Channels of Distribution • A group of marketing intermediaries that join together to transport and store goods from producers to consumers.
Key Facts about Intermediaries • Marketing intermediaries can be eliminated but their activities can’t. • Intermediaries perform marketing functions faster and cheaper than other organizations can. • Marketing intermediaries add costs to products but they’re generally offset by the values they provide.
Intermediaries Help Overcome Discrepancies • Quantity: amount produced and amount end user wants to buy • Assortment:may not have the variety of all products a consumer wishes to buy • Time:product is produced at a different time than the customer wants • Space: product is produced in a different place than the consumer wants to buy
Marketing Channel Members Add Value • Quantity • Assortment • Time • Space
Non-store Retailing • Electronic Retailing -- Selling goods and services to ultimate consumers over the Internet. • Telemarketing -- The sale of goods and services via the telephone. • Vending machines, kiosks, and carts dispense convenience goods when consumers deposit sufficient funds.
Non-store Retailing, 2 • Direct Selling -- Selling goods and services to customers in their homes or workplaces. Mary Kay Cosmetics • Multilevel marketing uses salespeople who work as independent contractors. • Direct Marketing -- Any activity that directly links manufacturers or intermediaries with ultimate customers. Direct marketing is a sub-discipline and type of marketing. There are two main definitional characteristics which distinguish it from other types of marketing. The first is that it attempts to send its messages directly to consumers, without the use of intervening media.
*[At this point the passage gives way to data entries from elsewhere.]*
-- ==== Sys2Proof/Machine/Link.lean ====
section
/-!
DEFINITION. The Fupaul link (R342–R355): its states, the flits sent with their acknowledgements, returned credits and replays, the flits
received and the messages made of them, and what a load writes when its words arrive.
-/
namespace Sys2Proof.Machine

/-! ### What a load writes (R31, R65, R74) -/

/-- The byte that `LDB` reads of a word, in V[7:0] with V[15:8] zero (R68): POISON where the word is (R29, R31). -/
def byteOf (w : Word) (odd : Bool) : Word :=
  ⟨if w.isPoison then .poison else .plain, if odd then w.v &&& 0x00FF else w.v >>> (8 : Nat)⟩

/-- The results of a load of thread state `t` whose words are `ws`: its register or pair, and with U the pair that advances. -/
def loadPend (t : Thread) (i : Instr) (ws : List Word) : Pend :=
  let upd := fun (p : PairN) (exi : Exi) (u : Bool) (size : Nat) =>
    if u then
      let n := (t.low p ((memDisp exi size).getD 0) + size) % 2 ^ 32
      [(2 * p.val, Word.plain (w16 (n / 65536))), (2 * p.val + 1, Word.plain (w16 n))]
    else []
  let w := fun k => ws.getD k Word.zero
  match i with
  | .ld _ exi a p u => ⟨(a.val, w 0) :: upd p exi u 2, none, none⟩
  | .ldp _ exi a p u => ⟨(2 * a.val, w 0) :: (2 * a.val + 1, w 1) :: upd p exi u 4, none, none⟩
  | .ldb _ exi a p u =>
    if (w 0).isRef then ⟨[], none, some (operandFault 1 16 0 (w 0).v)⟩
    else ⟨(a.val, byteOf (w 0) (t.low p ((memDisp exi 1).getD 0) % 2 == 1)) :: upd p exi u 1, none, none⟩
  | _ => ⟨[], none, none⟩

/-! ### States (R343–R345) -/

def Dev.lnkStateNo (d : Dev) : Nat := d.fld .lnkStatus 0 0 27 24
/-- STATE changes, and UP with it; the state is entered now. -/
def Dev.lnkTo (d : Dev) (st : Nat) : Dev :=
  { (d.setFld .lnkStatus 0 0 27 24 st).setBit .lnkStatus 0 0 31 (st == 6) with
    lnk := { d.lnk with since := d.time.tick } }

/-- The high half of LNK.STATUS, as records and entries carry it. -/
def Dev.lnkWord (d : Dev) : W16 := hi16 (d.rd .lnkStatus)

/-- A write message is complete in the last data flit of a posted message. -/
def lastPosted : FlitBody × Nat → Bool
  | (.data _ true _, 0) => true
  | _ => false

def isMsi : FlitBody × Nat → Bool
  | (.msi _, _) => true
  | _ => false

/-- The writes not yet acknowledged are lost and counted; only interrupts stay; sequence numbers and credits start anew
(R344, R345, R370). -/
def Dev.lnkFlush (d : Dev) : Dev :=
  let kept := (d.lnk.replay.map (fun f => (f.body, f.ct))) ++ d.lnk.waiting
  let lost := (kept.filter lastPosted).length
  let d1 := if lost = 0 then d else d.count .lnkWrLost 0 0 lost
  { d1 with lnk := { d1.lnk with replay := [], waiting := kept.filter isMsi, nextSeq := 0, expect := 0, nakSent := false,
                                 asm := .none, ackDue := false, nakDue := false, again := false, txCredit := Map.empty, rxSpent := Map.empty } }

/-- CHG, event 161 and the link event for the host, when the link goes down (R345, R366). -/
def Dev.lnkTell (d : Dev) : Dev :=
  let d1 := d.setBit .lnkStatus 0 0 30 true
  (d1.raiseEvent 161 (lo16 (d1.rd .lnkStatus))).hostEvent [0x3000, d1.lnkWord, 0, 0, 0, 0, 0, 0]

/-- The widest width allowed whose lanes all lock, as MAXW encodes it (R343). -/
def lnkWidth (lanes : BitVec 4) (maxw : Nat) : Option Nat :=
  if maxw = 0 ∧ lanes = 0xF then some 0
  else if maxw ≤ 1 ∧ lanes.getLsbD 0 ∧ lanes.getLsbD 1 then some 1
  else if lanes.getLsbD 0 then some 2
  else none

/-- The time limit of a training state, in TICKCLK (R343, R344). -/
def lnkLimit (st : Nat) : Nat := [0, 1000, 2000, 1000, 5000, 1000, 0, 100].getD st 0 * 100

/-- A fast retrain starts (R344), logged. -/
def Dev.fastRetrain (d : Dev) : Dev :=
  if d.lnkStateNo = 6 ∧ d.domOn domLink then
    let d1 := d.lnkTo 7
    d1.log4 1 15 0x0B 0 d1.lnkWord 0 0
  else d

/-- `n` violations are counted in the present window; past ERR_LIMIT the link retrains (R355). -/
def Dev.lnkViol (d : Dev) (n : Nat) : Dev :=
  let win := d.time.tick / usTicks 1000
  let v := (if d.lnk.violWin = win then d.lnk.viol else 0) + n
  let d1 := { d with lnk := { d.lnk with viol := v, violWin := win } }
  if d.fld .lnkCtrl 0 0 7 0 < v ∧ d1.lnkStateNo = 6 then (d1.count .lnkRetrains).fastRetrain else d1

/-! ### Sending (R350–R352) -/

/-- Sequence distance from `a` up to `b`, modulo 4,096. -/
def seqDist (a b : Nat) : Nat := (b + 4096 - a % 4096) % 4096

/-- Every kept flit is to be resent: one pass (R352), and no second one while it is due (R370). Four passes of the same oldest flit retrain the
link (R355). -/
def Dev.resend (d : Dev) : Dev :=
  if d.lnk.replay = [] ∨ d.lnk.again then d
  else
    let l := d.lnk.replay.map (fun f => { f with since := d.time.tick, passes := f.passes + 1 })
    let d1 := ({ d with lnk := { d.lnk with replay := l, again := true } }).count .lnkReplays
    if 4 ≤ (l.head?.map TxFlit.passes).getD 0 ∧ d1.lnkStateNo = 6 then (d1.count .lnkRetrains).fastRetrain else d1

/-- An acknowledgement of `a` (R352, R354): it frees every kept flit up to and including `a`; one that names no kept flit is
ignored and counted. A NAK then resends what is left. -/
def Dev.lnkAck (d : Dev) (a : Nat) (nak : Bool) : Dev :=
  if d.lnk.replay.any (fun f => f.seq == a) then
    let rest := (d.lnk.replay.dropWhile (fun f => f.seq != a)).drop 1
    let d1 := { d with lnk := { d.lnk with replay := rest } }
    if nak then d1.resend else d1
  else (d.count .lnkProtoErr).lnkViol 1

/-- The link's flits flow: in CREDIT those of link control, in ACTIVE all. -/
def Dev.lnkFlows (d : Dev) : Bool := d.domOn domLink && (d.lnkStateNo == 5 || d.lnkStateNo == 6)

/-- `REPLAY_TIMEOUT` (R352). -/
def execReplayTimeout (s : State) : Host.Outcome State Fault Refusal :=
  s.onDev (fun d =>
    match d.lnk.replay with
    | f :: _ =>
      if d.lnkFlows ∧ f.since + d.fld .lnkTimers 0 0 31 24 * 10 ≤ d.time.tick then d.resend else d
    | [] => d)

/-- The flits of `w` that may be sent now: LCTL flits always, the others in ACTIVE while a credit of their type is left; all
while the replay buffer has room. `n` bounds them. -/
def Dev.pump (d : Dev) : Nat → Dev
  | 0 => d
  | n + 1 =>
    match d.lnk.waiting with
    | [] => d
    | (b, ct) :: r =>
      let credit := d.lnk.txCredit.get 0 ct
      if d.lnk.replay.length < 512 ∧ (ct = 3 ∨ (d.linkUp ∧ 0 < credit)) then
        let f : TxFlit := ⟨d.lnk.nextSeq, b, ct, d.time.tick, 0⟩
        let d1 := { d with lnk := { d.lnk with
          waiting := r, replay := d.lnk.replay ++ [f], nextSeq := (d.lnk.nextSeq + 1) % 4096,
          txCredit := if ct = 3 then d.lnk.txCredit else d.lnk.txCredit.set 0 ct (credit - 1) } }
        (d1.count .lnkFlitsTx).pump n
      else d

/-- The type, form, L and TAG of a body's flit, and its payload (R347, R350). -/
def FlitBody.fields : FlitBody → Nat × Bool × Bool × Nat × Nat
  | .mwr addr len => (1, false, false, 0, bytePayload [(8, addr.toNat), (2, len)])
  | .mrd addr len tag => (2, false, true, tag, bytePayload [(8, addr.toNat), (2, len)])
  | .cpl status len tag => (3, false, status != 0, tag, bytePayload [(1, status), (2, len)])
  | .data wordForm last ws =>
    (4, wordForm, last, 0, if wordForm then wordPayload ws else bytePayload (ws.map (fun w => (2, w.v.toNat))))
  | .msi vec => (5, false, true, 0, bytePayload [(1, vec)])
  | .lctl sub typ count => (6, false, true, 0, bytePayload [(1, sub), (1, typ), (2, count)])

/-- The flit on the lanes of a kept flit, or of a NOP: with the acknowledgement and the credits that it carries (R346–R348). -/
def laneFlit (f : Option TxFlit) (ack : Option Nat) (nak : Bool) (ret : Nat × Nat) : Flit :=
  match f with
  | some f =>
    let (type, word, last, tag, payload) := f.body.fields
    flitOf (flitHead type f.ct word last tag ret.1 ret.2) (flitSeqWord (some f.seq) ack nak) payload
  | none => flitOf (flitHead 0 3 false true 0 ret.1 ret.2) (flitSeqWord none ack nak) 0

/-- The NOP flits that go out beside `n` others: for what those cannot carry, and one in each 1,024 (R351, R353). -/
def Dev.nopsDue (d : Dev) (n : Nat) : Nat :=
  let rets := (List.range 3).filter (fun t => d.lnk.rxSpent.get 0 t != 0)
  max (max rets.length (if d.lnk.ackDue ∨ d.lnk.nakDue then 1 else 0) - n) (if 1024 ≤ d.lnk.sinceNop + n then 1 else 0)

/-- Flits go out on the lanes: NOPs first, then `fs`, with the acknowledgement or NAK that is owed and the credits that the card has
spent, which it gets back (R351–R353). -/
def Dev.lanes (d : Dev) (fs : List TxFlit) : Dev :=
  let nops := d.nopsDue fs.length
  let rets := ((List.range 3).filter (fun t => d.lnk.rxSpent.get 0 t != 0)).map (fun t => (t, d.lnk.rxSpent.get 0 t))
  let all := List.replicate nops none ++ fs.map some
  let ack := if d.lnk.ackDue ∨ d.lnk.nakDue then some ((d.lnk.expect + 4095) % 4096) else none
  if all = [] then d
  else
    { d with lnk := { d.lnk with
      laneOut := ((List.range all.length).zip all).map (fun kf =>
        laneFlit kf.2 (if kf.1 = 0 then ack else none) (kf.1 == 0 && d.lnk.nakDue) (rets.getD kf.1 (3, 0))),
      ackDue := false, nakDue := false, rxSpent := Map.empty,
      sinceNop := if nops = 0 then d.lnk.sinceNop + fs.length else fs.length } }

/-- A tick of the link: the flits to be resent, then new ones while the replay buffer has room (R352). -/
def Dev.lnkTick (d : Dev) : Dev :=
  if d.lnkFlows then
    let old := d.lnk.replay
    let d1 := d.pump (d.lnk.waiting.length)
    let again := if d.lnk.again then old else []
    let d2 := if again = [] then d1 else d1.count .lnkFlitsTx 0 0 again.length
    { d2 with lnk := { d2.lnk with again := false } }.lanes (again ++ d1.lnk.replay.drop old.length)
  else d

/-- LCTL flits go before what waits. -/
def Dev.sendFront (d : Dev) (fs : List (FlitBody × Nat)) : Dev :=
  { d with lnk := { d.lnk with waiting := fs ++ d.lnk.waiting } }

/-- The device's credits of each type (R351). -/
def rxCredits (ct : Nat) : Nat := [256, 64, 512].getD ct 0

/-! ### Receiving (R353, R354) -/

/-- A violation of the last row kinds of R354 is counted. -/
def Dev.protoErr (d : Dev) : Dev := (d.count .lnkProtoErr).lnkViol 1

/-- The acknowledgement and credit fields of an accepted flit (R351, R352). -/
def Dev.flitFields (d : Dev) (x : Flit) : Dev :=
  let d1 := if flitRetType x = 3 then d else
    { d with lnk := { d.lnk with txCredit := d.lnk.txCredit.upd 0 (flitRetType x) (· + flitRetCount x) } }
  if flitAv x then d1.lnkAck (flitAck x) (flitNak x) else d1

/-- A flit without a good place in the sequence counts, and one NAK goes out until E is accepted (R353). -/
def Dev.seqGap (d : Dev) (k : CtrKind) : Dev :=
  ({ d with lnk := { d.lnk with nakSent := true, nakDue := d.lnk.nakDue || !d.lnk.nakSent } }.count k).lnkViol 1

/-- Flits of type `ct` beyond the card's credit (R354): CREDIT_RESET, and full credit again with CREDIT_INIT. -/
def Dev.creditErr (d : Dev) (ct : Nat) : Dev :=
  let d1 := { d with lnk := { d.lnk with rxSpent := d.lnk.rxSpent.set 0 ct 0 } }
  ((d1.sendFront [(.lctl 2 ct 0, 3), (.lctl 1 ct (rxCredits ct), 3)]).count .lnkCreditErr).lnkViol 1

/-- What a flit completes (R350, R354): nothing; a memory write; a read, or one that is answered with UR; a completion, or one discarded
whose read fails; or link control. -/
inductive CardMsg where
  | none
  | mwr (addr len : Nat) (data : List Word)
  | mrd (addr len tag : Nat)
  | refused (tag : Nat)
  | cpl (status len tag : Nat) (data : List Word)
  | broken (tag : Nat)
  | lctl (sub typ count : Nat)
deriving DecidableEq, Repr

/-- A flit header that R347 or R350 does not allow: a reserved TYPE, the CT of another type, a nonzero rsv field, a reserved LCTL
subtype or CPL STATUS; the card sends no MSI (notes/assumptions/54.md). -/
def flitBad (x : Flit) : Bool :=
  flitRsv x != 0 ||
  match flitType x with
  | 0 => flitCt x != 3
  | 1 => flitCt x != 0
  | 2 => flitCt x != 1
  | 3 => flitCt x != 2 || decide (2 < flitNum x 0 1)
  | 4 => false
  | 6 => flitCt x != 3 || !decide (1 ≤ flitNum x 0 1 ∧ flitNum x 0 1 ≤ 3)
  | _ => true

/-- Bytes of data that a header announces. -/
def flitNeed (x : Flit) : Nat :=
  if flitType x = 1 then flitNum x 8 2 else if flitType x = 3 ∧ flitNum x 0 1 = 0 then flitNum x 1 2 else 0

/-- Bytes that some DATA flits hold, each by its form. -/
def flitRoom (ds : List Flit) : Nat := (ds.map (fun x => if flitW x then 32 else 36)).foldl (· + ·) 0

/-- The message of a header flit and its DATA flits. -/
def flitMessage (h : Flit) (ds : List Flit) : CardMsg :=
  let data := ((ds.map flitWords).flatten).take ((flitNeed h + 1) / 2)
  match flitType h with
  | 1 => .mwr (flitNum h 0 8) (flitNum h 8 2) data
  | 2 => .mrd (flitNum h 0 8) (flitNum h 8 2) (flitTag h)
  | 3 => .cpl (flitNum h 0 1) (flitNum h 1 2) (flitTag h) data
  | 6 => .lctl (flitNum h 0 1) (flitNum h 1 1) (flitNum h 2 2)
  | _ => .none

def Dev.setAsm (d : Dev) (a : FlitAsm) : Dev := { d with lnk := { d.lnk with asm := a } }

/-- The message that flit `x` belongs to is discarded: the flits that are still to come of it count no more. -/
def Dev.dropMsg (d : Dev) (x : Flit) : Dev := d.setAsm (if flitLast x then .none else .drop)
This involves commercial communication (direct mail, e-mail, telemarketing) with consumers or businesses, usually unsolicited. The second characteristic is that it is focused on driving a specific "call-to-action." This aspect of direct marketing involves an emphasis on trackable, measurable positive (but not negative) responses from consumers (known simply as "response" in the industry) regardless of medium.
Supply Chain • Supply Chain -- All the linked activities various organizations must perform to move goods and services from the source of raw materials to ultimate consumers. • Supply Chain Management -- The process of managing the movement of raw materials, parts, work in progress, finished goods, and related information through all the organizations in the supply chain.
Logistics • Logistics -- The planning, implementing and controlling of the physical flow of material, final goods and related information from points of origin to points of consumption. • Firms may outsource to companies specializing in trade compliance to determine what is needed to market products to global customers.
Logistics Applications • Inbound Logistics -- Brings raw materials, packaging, other goods and services and information from suppliers to producers. • Materials Handling -- Movement of goods within a warehouse, from warehouse to the factory floor and from the factory floor to workstations. • Outbound Logistics -- Manages the flow of finished products and information to business buyers and consumers. • Reverse Logistics -- Brings goods back to the manufacturer because of defects or for recycling.